(Stored dataset items)
/-- A usable and an unusable descriptor (lengths 16 and 15), with no descriptor held and with one. -/
theorem witness_DescriptorReadHoldsTheDescriptor :
    (let s := reading descriptorRead (.descriptor .line0) 16
     s.findRead 0 = some ⟨0, .descriptor .line0, 0x1000, 16⟩ ∧ descriptorRecord.length = 16 ∧ (s.line .line0).buffers.fetch = some 0 ∧
       (s.line .line0).buffers.held = []) ∧
    (parseDescriptor ((descriptorRecord.set 9 0).set 8 16)).usable = true ∧ (parseDescriptor ((descriptorRecord.set 9 0).set 8 15)).usable = false ∧
    (let b : BufferUnit := ⟨2, 1, 0, [⟨0x9000, 256, true⟩], false, some 0⟩
     b.held = [⟨0x9000, 256, true⟩] ∧ (⟨0x9000, 256, true⟩ : Descriptor).usable = true) := by decide +kernel

theorem witness_StartEventSetsOrMerges :
    (let x := waitingFor (.timer 250) (some 250)
     x.engine.state = .waiting ∧ x.engine.source = some (.timer 250) ∧ x.engine.timer = some 250) ∧
    ((waitingFor .sync none).engine.source = some .sync ∧ (waitingFor .manual none).engine.source ≠ some .sync) ∧
    (overrunning.state = .inCycle ∧ overrunning.pendingStart = true) ∧
    (Engine.fresh.state = .stopped ∧ { overrunning with state := .halted }.state = .halted) ∧
    (let x := waitingFor .manual none
     x.engine.state = .waiting ∧ x.engine.source = some .manual) ∧
    (entry (.scheduleControl .trigger) .waiting).body = .scheduleControl .trigger := by decide +kernel

/-- START on a running engine, on lines that are FAULTED and at REST, with an EMPTY active bank and with a loaded one; STOP and SWITCH in each of
their cases. -/
theorem witness_ScheduleControlActsAtIntake :
    (entry (.scheduleControl (.start .sync)) .waiting).body = .scheduleControl (.start .sync) ∧
    (overrunning.runs = true ∧ Engine.fresh.runs = false ∧ Engine.fresh.activeBank.state = .empty) ∧
    (let g : Engine := { Engine.fresh with bank0 := overrunning.bank0, bank1 := { overrunning.bank1 with state := .loaded } }
     g.runs = false ∧ g.activeBank.state ≠ .empty ∧ g.inactiveBank.state = .loaded) ∧
    (watched.state = .faulted ∧ watched.engine.runs = false) ∧
    ({ live with state := .rest } : Line).state = .rest ∧
    (Engine.fresh.state = .stopped ∧ overrunning.stopRequested = false ∧ overrunning.stage ≠ .inFlight ∧
      ({ overrunning with stage := .inFlight } : Engine).stage = .inFlight) ∧
    (Engine.fresh.inactiveBank.state = .empty ∧ overrunning.inactiveBank.state = .committed ∧
      ({ overrunning with bank1 := { overrunning.bank1 with state := .loaded } } : Engine).inactiveBank.state = .loaded) := by decide +kernel

/-! ## Further clauses of the statements above -/

/-- A stop whose drain finds room for the whole backlog and its EVENT_LOSS. -/
theorem witness_BacklogDrainsIntoFreeEntries_stop :
    (let s : State := { running live with run := .stopping, drain := some 10, events := { overflowed with consumer := 15, backlog := overflowed.backlog.take 14 } }
     s.drain.isSome = true ∧ s.context.eventRing.size ≤ 1024 ∧ (s.events.producer - s.events.consumer).toNat ≤ s.context.eventRing.size - 1 ∧
       s.events.backlog.length ≤ 16 ∧ s.events.lossCount ≤ 65535 ∧ s.events.firstLost.isSome = true ∧ s.events.lossCount ≠ 0 ∧
       min (16 - 1 - ((15 : Half) - 15).toNat) s.events.backlog.length = s.events.backlog.length ∧ s.events.backlog.length < 16 - 1) := by
  decide +kernel

/-- Blocks that fail one check of R173 after the other, from the third to the tenth. -/
theorem witness_OutOfRangeValuesAreNotAccepted_checks :
    contextFault (block.set 3 0) = some ⟨.badSignature, 0, 0⟩ ∧ contextFault (block.set 4 2) = some ⟨.badVersion, 0, 0⟩ ∧
    contextFault (block.set 40 63) = some ⟨.badAlignment, 7, 0⟩ ∧ contextFault (block.set 32 8) = some ⟨.badRingSize, 0, 0⟩ ∧
    contextFault (block.set 216 3) = some ⟨.badRingSize, 6, 0⟩ ∧ contextFault (block.set 24 1) = some ⟨.badAlignment, 0, 0⟩ ∧
    contextFault ((block.set 64 1).set 72 10) = some ⟨.badParameter, 1, 0⟩ ∧ contextFault (block.set 10 0) = some ⟨.badVectorSetting, 2, 0⟩ ∧
    contextFault (block.set 6 2) = some ⟨.badDeliveryMode, 0, 0⟩ ∧ (field block 6 1 ≤ 1 ∧ contextFault block = none) := by decide +kernel

/-- An engine in mid-cycle and one with its slot in flight, both with the due list of their cycle, and work that outlives the walk. -/
theorem witness_EntryToStoppingTakesTheBlocksDown_slots :
    (let x : Line := { stopping with engine := { overrunning with stage := .inFlight } }
     (running x).run = .running ∧ x.engine.due = dueSlots x.engine.cycle 1 x.engine.activeBank.slots ∧ x.engine.stage = .inFlight ∧
       x.engine.remaining = [4]) ∧
    overrunning.due = dueSlots overrunning.cycle 1 overrunning.activeBank.slots ∧
    (quietening .quiet2).stopWake.outlivesWalk (entry .rest (.inFlight .quiescing)) = true ∧
    quiescing.stopWake.outlivesWalk (entry .rest (.inFlight .quiescing)) = false := by decide +kernel

/-- A rejected NOTIFY in the event drain of a stop that still has a backlog. -/
theorem witness_ConsumerNotifyReleasesRecords_drain :
    (let s : State := { running live with run := .stopping, drain := some 10, events := overflowed }
     s.run = .stopping ∧ (s.events.producer - s.events.consumer).toNat < ((16 : Half) - s.events.consumer).toNat ∧
       ¬(s.events.backlog = [] ∧ s.events.lossCount = 0)) := by decide +kernel

/-- A NOTIFY value for each ring id at the ends of its range, and the DCTL values. -/
theorem witness_RegisterWritesActByTheirRegister_words :
    ((0x0000FFFF : Word).toNat / 65536 % 8 = 0 ∧ (0x00010000 : Word).toNat / 65536 % 8 = 1 ∧ (0x00020000 : Word).toNat / 65536 % 8 = 2 ∧
      (0x00030000 : Word).toNat / 65536 % 8 = 3 ∧ (0x00040000 : Word).toNat / 65536 % 8 = 4 ∧ (0x00050000 : Word).toNat / 65536 % 8 = 5 ∧
      (0x00060000 : Word).toNat / 65536 % 8 = 6 ∧ (0xFFFFFFFF : Word).toNat / 65536 % 8 = 7) ∧
    ((2 : Word).getLsbD 1 = true ∧ (1 : Word).getLsbD 1 = false ∧ (1 : Word).getLsbD 0 = true ∧ (0 : Word).getLsbD 1 = false ∧
      (0 : Word).getLsbD 0 = false) ∧
    ((⟨.badParameter, 255, 1⟩ : FaultInfo).detail < 256 ∧ (⟨.badParameter, 255, 1⟩ : FaultInfo).line ≤ 1) := by decide +kernel

/-- Line work that ends with nothing to drain, with events backlogged, and a drain that runs out, in mode MESSAGE. -/
theorem witness_StopReturnsBuffersAndEnds_drain :
    (let s : State := { running live with run := .stopping, events := overflowed }
     s.drain = none ∧ s.line0.workEnded = true ∧ s.line1.workEnded = true ∧ s.events.backlog ≠ []) ∧
    (let s : State := { running live with run := .stopping, context := { context with eventRing := ring 16 } }
     after .stopLineWorkEnd s (·.run) = some .off) ∧
    (running live).context.level = false ∧ ({ running live with run := .stopping, drain := some 10, events := overflowed } : State).drain.isSome = true := by
  decide +kernel

/-- A schedule record with room and one staged, a bank that is EMPTY and one that is LOADING, and a record of each kind. -/
theorem witness_TakenRecordIsCheckedAndPlaced_bodies :
    (parseBody ([10, 0, 1, 0, 1] ++ zeros 27) = some (.scheduleLoad 1 1 0 0 0) ∧ (Body.scheduleLoad 1 1 0 0 0).isSchedule = true ∧
      live.entries.length < 8) ∧
    (let x : Line := { live with intake := ⟨1, 1, false, none, some (entry (.scheduleControl .stop) .waiting)⟩ }
     x.intake.staged = some (entry (.scheduleControl .stop) .waiting) ∧ (running x).run = .running ∧ x.entries.length < 8 ∧
       (entry (.scheduleControl .stop) .waiting).body.isSchedule = true) ∧
    (live.engine.inactiveBank.state = .empty ∧ loading.engine.inactiveBank.state = .loading) ∧
    (parseBody exchangeRecord).isSome = true ∧ parseBody ([6] ++ zeros 31) = some .rest ∧ parseBody ([7] ++ zeros 31) = some .wake ∧
    parseBody ([8] ++ zeros 31) = some .lineRecover ∧ parseBody ([11, 0, 1, 0, 0, 0, 0, 0, 0, 0, 1, 3] ++ zeros 20) =
      some (.scheduleControl (.start .manual)) ∧
    parseBody ([11, 0, 1, 0, 0, 0, 0, 0, 0, 0, 4] ++ zeros 21) = some (.scheduleControl .trigger) ∧
    parseBody ([12, 0, 1, 0, 0, 0, 0, 0, 0, 0, 9, 1, 1] ++ zeros 19) = some (.abort (.tag 0x109)) := by decide +kernel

PROBLEM DESCRIPTION: What is the number of lines in the records that contain "stopWake"? State that number alone.

PROBLEM SOLUTION: 2